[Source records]
/-- Frames (R316, R321, R326 to R330): a frame start advances the counter, fetches the layers and composes the frame; validation keeps the
oldest commit, or refuses it with the first check that fails; at a vertical blank the frame's writeback is on its way, what a lost context
left is disabled, and the oldest commit is applied and completes with RESULT F + 1 at that instant, or waits for its frame, or is counted as
a repeat whose first is a class C event; writeback lands row by row and signals the frame number; a signature is the CRC-32C of its rectangle
of the frame shown, and a compared one that differs sets its mismatch bit and may interrupt. The model's choices here: log entries 54, 64, 65. -/
def Obligations.FrameCommands : Prop :=
  (∀ s (h : Fin 4), timingRuns s h = true →
      exec (.frameStart h) s =
        let t := countFetch h (fetchLayers h (setHead s h { head s h with
          frame := ((head s h).frame + 1) % 2 ^ 64, startStamp := some s.now, line := 0, lineStamp := s.now }))
        .next (setHead t h { head t h with shown := composeFrame t h }))
  ∧ (∀ s (h : Fin 4) c, feRuns s = true → (head s h).failed = false → (waitingCommits s h).find? (fun c => !c.ok) = some c →
      let left := setHead s h { head s h with next := (waitingCommits s h).filter (· != c) }
      (∀ e, commitCheck s h c = some e → exec (.commitValidationDone h) s = .next (refuse c.q c.i 0x0E e left))
      ∧ (∀ va st e, commitCheck s h c = none → readCoefs s c (layersOn c) [] = .error (va, st, e) →
        exec (.commitValidationDone h) s = .next (refuseAt c.q c.i c.ctx va c.tag st e left))
      ∧ (∀ m, commitCheck s h c = none → readCoefs s c (layersOn c) [] = .ok m →
        exec (.commitValidationDone h) s = .next (setHead s h { head s h with
          next := (waitingCommits s h).map (fun y => if y = c then { c with ok := true, coefs := m } else y) })))
  ∧ (∀ s (h : Fin 4), timingRuns s h = true →
      let t := dropGone h (captureFrame h s)
      let x := { head t h with line := headVactive s h, lineStamp := s.now, next := waitingCommits t h }
      (waitingCommits t h = [] → exec (.vblankStart h) s = .next (setHead (setHead t h x) h { x with inRun := false }))
      ∧ ∀ c rest, waitingCommits t h = c :: rest → feRuns s = true →
        (bitOf (cField c 0 1) 2 = true → diff32 (x.frame + 1) (cField c 4 4) < 0 → exec (.vblankStart h) s = .next (setHead t h x))
        ∧ ∀ d, t.desc? c.q c.i = some d → bitOf (cField c 0 1) 2 = false ∨ 0 ≤ diff32 (x.frame + 1) (cField c 4 4) →
          (c.ok = true → d.phase = .released → d.stamp + 800 ≤ s.now →
            exec (.vblankStart h) s = .next (done c.q c.i ((x.frame + 1) % 2 ^ 64) (setHead (setHead t h x) h
              { x with active := some c, next := rest, dead := [], faulted := false, inRun := false })))
          ∧ (c.ok = false ∨ d.phase ≠ .released ∨ s.now < d.stamp + 800 →
            let u := setHead (setHead t h x) h { x with repeats := satInc32 x.repeats, inRun := true }
            exec (.vblankStart h) s = .next (if x.inRun then u else faultEvent u 0 0x0A h 1 c.ctx x.frame)))
  ∧ (∀ s (h : Fin 4) w c, (head s h).wb = some w → s.flt.safe = false → (head s h).failed = false → s.ctx? w.ctx = some c →
      recordPage s w.ctx w.fence = none →
      exec (.writebackDone h) s =
        let t := foldState w.rows.zipIdx (fun r a =>
          let k := walkVa a c false 0 (w.va + w.pitch * r.2) r.1.length true
          match k.stop with
          | none => countHub r.1.length (writePieces a k.pieces r.1)
          | some (.bad st d) => fillFault a w.ctx ⟨w.va + w.pitch * r.2, 0, st, d, 2, 255, w.tag, 0⟩
          | some _ => a) (setHead s h { head s h with wb := none })
        .next (applySignal t w.q w.ctx w.fence w.frame w.tag).1)
  ∧ (∀ s (h : Fin 4) (r : Fin 16) f, (head s h).shown = some f → timingRuns s h = true → s.flt.safe = false → r.val < sigCount f.commit →
      exec (.signatureLatch h r) s =
        let crc := crc32c ((List.range (sigField f.commit r 6 2)).flatMap (fun y => (List.range (sigField f.commit r 4 2)).flatMap
          (fun x => leBytes 4 (shownPixel (head s h) (sigField f.commit r 0 2 + x) (sigField f.commit r 2 2 + y)))))
        let bad := bitOf (sigField f.commit r 12 1) 0 && crc.toNat != sigField f.commit r 8 4
        let t := setHead s h { head s h with
          crc := mset (head s h).crc 0 r crc
          mismatch := if bad then setField (head s h).mismatch r 1 1 else (head s h).mismatch }
        .next (if bad && bitOf (dispCtrl s h) 7 then headIrq h t else t))

/-- Media descriptors (R332, R334 to R339): a flush gives the picture that waits; a picture that the codec table and the record allow goes to
the lowest slot that is neither held nor a reference, is counted, joins its stream and completes with its slot and the one output next, and
with DATA_ERROR where its bits break the codec's syntax; another picture, or one that finds no free slot, is refused; an encoded picture
within its level is written when it fits the output, and is otherwise refused; an idle engine then takes more work. What a codec makes of its
inputs, and the bytes of its state, are open. The model's choices here: log entries 15, 66, 107, 124. -/
def Obligations.MediaCommands : Prop :=
  (∀ s q i (x : DecodeReport) y c d e r, MediaServes s q i 0x400 decodeBad y c d e r → mediaRanges s y.ctx (decodeRanges r) = none →
      let old := decodeStream s y.ctx r
      let o := walkVa s c false (userDesc q i) (rField r 16 8) (2 ^ 18) true
      let keep := fun args (t : Stream) => setStream (writePieces s o.pieces (codecOut (2 :: args) (2 ^ 18))) t
      o.stop = none →
      (bitOf r 2 = true → exec (.mediaDecode q i x) s =
        let n := nextOut x old
        .next (takeAll (done q i (0xFF + 256 * n.1 + 2 ^ 32 * n.2.1) (keep (r :: old.history) n.2.2))))
      ∧ (∀ k ps rs, bitOf r 2 = false → pictureOk r x = true → freeSlot r (d.hold.getD (rField r 48 4)) (refSlots old x.refs) = some k →
        let refs := refSlots old x.refs
        let rows := fun j => slotRows r j x.width.toNat x.height.toNat
        let bits := walkVa s c false (userDesc q i) (rField r 8 8) (rField r 4 4) false
        bits.stop = none → rowWalks s c (userDesc q i) true (rows k) = .ok ps →
        rowWalks s c (userDesc q i) false ((nearestRef x refs).toList.flatMap rows) = .ok rs →
        exec (.mediaDecode q i x) s =
          let bs := readPieces s bits.pieces
          let args := decodeArgs s c r old refs bs
          let img := pictureBytes x (rField r 37 1) ((nearestRef x refs).map (fun _ => readPieces s rs)) args
          let n := nextOut x (decodedInto old k bs)
          let result := k + 256 * n.1 + 2 ^ 32 * n.2.1
          let t := countHub (bs.length + img.length) (countPicture e (writePieces (keep args n.2.2) ps img))
          .next (takeAll (if x.syntaxError then finishDesc t q i 0x10 0x0D01 result true else done q i result t))))
  ∧ (∀ s q i (x : DecodeReport) y c d e r, MediaServes s q i 0x400 decodeBad y c d e r → mediaRanges s y.ctx (decodeRanges r) = none →
      bitOf r 2 = false →
      (pictureOk r x = false → exec (.mediaDecode q i x) s = .next (takeAll (failed q i 2 0x0D02 s)))
      ∧ (pictureOk r x = true → freeSlot r (d.hold.getD (rField r 48 4)) (refSlots (decodeStream s y.ctx r) x.refs) = none →
        exec (.mediaDecode q i x) s = .next (takeAll (failed q i 1 0x0D03 s))))
  ∧ (∀ w (x : DecodeReport), pictureOk w x = true ↔ x.unsupported = false ∧ (x.depth = 8 ∨ x.depth = 10)
      ∧ (∃ row ∈ codecTable, row.codec = field w 0 2 ∧ x.profile ∈ row.profiles ∧ x.chroma ∈ row.chroma ∧ x.level ≤ row.decode)
      ∧ x.width.toNat ≤ rField w 40 2 ∧ x.height.toNat ≤ rField w 42 2 ∧ fitsFormat (rField w 37 1) x = true)
  ∧ (∀ s q i y c d e r ps, MediaServes s q i 0x401 encodeBad y c d e r → mediaRanges s y.ctx (encodeRanges r) = none →
      rowWalks s c (userDesc q i) false (sourceRows r) = .ok ps →
      let img := readPieces s ps
      let args := encodeArgs s y.ctx r img
      let old := encodeStream s y.ctx r
      let key := encodeKey s y.ctx r
      let bs := encodeBytes (field r 0 2) key args
      let o := walkVa s c false (userDesc q i) (rField r 48 8) bs.length true
      let v := walkVa s c false (userDesc q i) (rField r 40 8) (2 ^ 25) true
      (encodeSupported r = false → exec (.mediaEncode q i) s = .next (takeAll (failed q i 2 0x0D02 s)))
      ∧ (encodeSupported r = true → rField r 56 4 < bs.length → exec (.mediaEncode q i) s = .next (takeAll (failed q i 1 0x0D01 s)))
      ∧ (encodeSupported r = true → bs.length ≤ rField r 56 4 → o.stop = none → v.stop = none →
        exec (.mediaEncode q i) s =
          let t := setStream (writePieces s v.pieces (codecOut (2 :: args) (2 ^ 25)))
            { old with
              count := old.count + 1
              sinceKey := if key then 1 else old.sinceKey + 1
              history := old.history ++ [r, b2n key, bytesKey img] }
          .next (takeAll (done q i (bs.length + 2 ^ 32 * b2n key)
            (countHub (img.length + bs.length) (countPicture e (writePieces t o.pieces bs)))))))
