-- ==== Sys2Proof/Laws/State.lean ====
section
/-! SUPPORT. One lemma per field of the state per update: what each setter leaves as it was, and what it sets. -/

set_option Elab.async false

namespace Sys2Proof.Machine

variable (s : State)

/-! ### setCore -/

@[simp] theorem setCore_pending (c : Nat) (x : Core) : (s.setCore c x).pending = s.pending := rfl
@[simp] theorem setCore_free (c : Nat) (x : Core) : (s.setCore c x).free = s.free := rfl
@[simp] theorem setCore_out (c : Nat) (x : Core) : (s.setCore c x).out = s.out := rfl
@[simp] theorem setCore_now (c : Nat) (x : Core) : (s.setCore c x).now = s.now := rfl
@[simp] theorem setCore_hostMem (c : Nat) (x : Core) : (s.setCore c x).hostMem = s.hostMem := rfl
@[simp] theorem setCore_devMem (c : Nat) (x : Core) : (s.setCore c x).devMem = s.devMem := rfl
@[simp] theorem setCore_regs (c : Nat) (x : Core) : (s.setCore c x).regs = s.regs := rfl
@[simp] theorem setCore_fe (c : Nat) (x : Core) : (s.setCore c x).fe = s.fe := rfl
@[simp] theorem setCore_mem (c : Nat) (x : Core) : (s.setCore c x).mem = s.mem := rfl
@[simp] theorem setCore_rgns (c : Nat) (x : Core) : (s.setCore c x).rgns = s.rgns := rfl
@[simp] theorem setCore_cdcs (c : Nat) (x : Core) : (s.setCore c x).cdcs = s.cdcs := rfl
@[simp] theorem setCore_link (c : Nat) (x : Core) : (s.setCore c x).link = s.link := rfl
@[simp] theorem setCore_flt (c : Nat) (x : Core) : (s.setCore c x).flt = s.flt := rfl
@[simp] theorem setCore_acct (c : Nat) (x : Core) : (s.setCore c x).acct = s.acct := rfl
@[simp] theorem setCore_heads (c : Nat) (x : Core) : (s.setCore c x).heads = s.heads := rfl
@[simp] theorem setCore_engines (c : Nat) (x : Core) : (s.setCore c x).engines = s.engines := rfl
@[simp] theorem setCore_streams (c : Nat) (x : Core) : (s.setCore c x).streams = s.streams := rfl
@[simp] theorem setCore_net (c : Nat) (x : Core) : (s.setCore c x).net = s.net := rfl
@[simp] theorem setCore_clk (c : Nat) (x : Core) : (s.setCore c x).clk = s.clk := rfl
@[simp] theorem setCore_pwr (c : Nat) (x : Core) : (s.setCore c x).pwr = s.pwr := rfl
@[simp] theorem setCore_oas (c : Nat) (x : Core) : (s.setCore c x).oas = s.oas := rfl
@[simp] theorem setCore_sec (c : Nat) (x : Core) : (s.setCore c x).sec = s.sec := rfl
@[simp] theorem setCore_boot (c : Nat) (x : Core) : (s.setCore c x).boot = s.boot := rfl

/-! ### setRgn -/

@[simp] theorem setRgn_pending (r : Nat) (x : Region) : (s.setRgn r x).pending = s.pending := rfl
@[simp] theorem setRgn_free (r : Nat) (x : Region) : (s.setRgn r x).free = s.free := rfl
@[simp] theorem setRgn_out (r : Nat) (x : Region) : (s.setRgn r x).out = s.out := rfl
@[simp] theorem setRgn_now (r : Nat) (x : Region) : (s.setRgn r x).now = s.now := rfl
@[simp] theorem setRgn_hostMem (r : Nat) (x : Region) : (s.setRgn r x).hostMem = s.hostMem := rfl
@[simp] theorem setRgn_devMem (r : Nat) (x : Region) : (s.setRgn r x).devMem = s.devMem := rfl
@[simp] theorem setRgn_regs (r : Nat) (x : Region) : (s.setRgn r x).regs = s.regs := rfl
@[simp] theorem setRgn_fe (r : Nat) (x : Region) : (s.setRgn r x).fe = s.fe := rfl
@[simp] theorem setRgn_mem (r : Nat) (x : Region) : (s.setRgn r x).mem = s.mem := rfl
@[simp] theorem setRgn_cores (r : Nat) (x : Region) : (s.setRgn r x).cores = s.cores := rfl
@[simp] theorem setRgn_cdcs (r : Nat) (x : Region) : (s.setRgn r x).cdcs = s.cdcs := rfl
@[simp] theorem setRgn_link (r : Nat) (x : Region) : (s.setRgn r x).link = s.link := rfl
@[simp] theorem setRgn_flt (r : Nat) (x : Region) : (s.setRgn r x).flt = s.flt := rfl
@[simp] theorem setRgn_acct (r : Nat) (x : Region) : (s.setRgn r x).acct = s.acct := rfl
@[simp] theorem setRgn_heads (r : Nat) (x : Region) : (s.setRgn r x).heads = s.heads := rfl
@[simp] theorem setRgn_engines (r : Nat) (x : Region) : (s.setRgn r x).engines = s.engines := rfl
@[simp] theorem setRgn_streams (r : Nat) (x : Region) : (s.setRgn r x).streams = s.streams := rfl
@[simp] theorem setRgn_net (r : Nat) (x : Region) : (s.setRgn r x).net = s.net := rfl
@[simp] theorem setRgn_clk (r : Nat) (x : Region) : (s.setRgn r x).clk = s.clk := rfl
@[simp] theorem setRgn_pwr (r : Nat) (x : Region) : (s.setRgn r x).pwr = s.pwr := rfl
@[simp] theorem setRgn_oas (r : Nat) (x : Region) : (s.setRgn r x).oas = s.oas := rfl
@[simp] theorem setRgn_sec (r : Nat) (x : Region) : (s.setRgn r x).sec = s.sec := rfl
@[simp] theorem setRgn_boot (r : Nat) (x : Region) : (s.setRgn r x).boot = s.boot := rfl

TASK OBJECTIVE: Produce exactly the lines from the one containing "r x).acct = s.acct := rfl" through the final line of the records above, both included, and no others.

WORKED SOLUTION:
@[simp] theorem setRgn_acct (r : Nat) (x : Region) : (s.setRgn r x).acct = s.acct := rfl
@[simp] theorem setRgn_heads (r : Nat) (x : Region) : (s.setRgn r x).heads = s.heads := rfl
@[simp] theorem setRgn_engines (r : Nat) (x : Region) : (s.setRgn r x).engines = s.engines := rfl
@[simp] theorem setRgn_streams (r : Nat) (x : Region) : (s.setRgn r x).streams = s.streams := rfl
@[simp] theorem setRgn_net (r : Nat) (x : Region) : (s.setRgn r x).net = s.net := rfl
@[simp] theorem setRgn_clk (r : Nat) (x : Region) : (s.setRgn r x).clk = s.clk := rfl
@[simp] theorem setRgn_pwr (r : Nat) (x : Region) : (s.setRgn r x).pwr = s.pwr := rfl
@[simp] theorem setRgn_oas (r : Nat) (x : Region) : (s.setRgn r x).oas = s.oas := rfl
@[simp] theorem setRgn_sec (r : Nat) (x : Region) : (s.setRgn r x).sec = s.sec := rfl
@[simp] theorem setRgn_boot (r : Nat) (x : Region) : (s.setRgn r x).boot = s.boot := rfl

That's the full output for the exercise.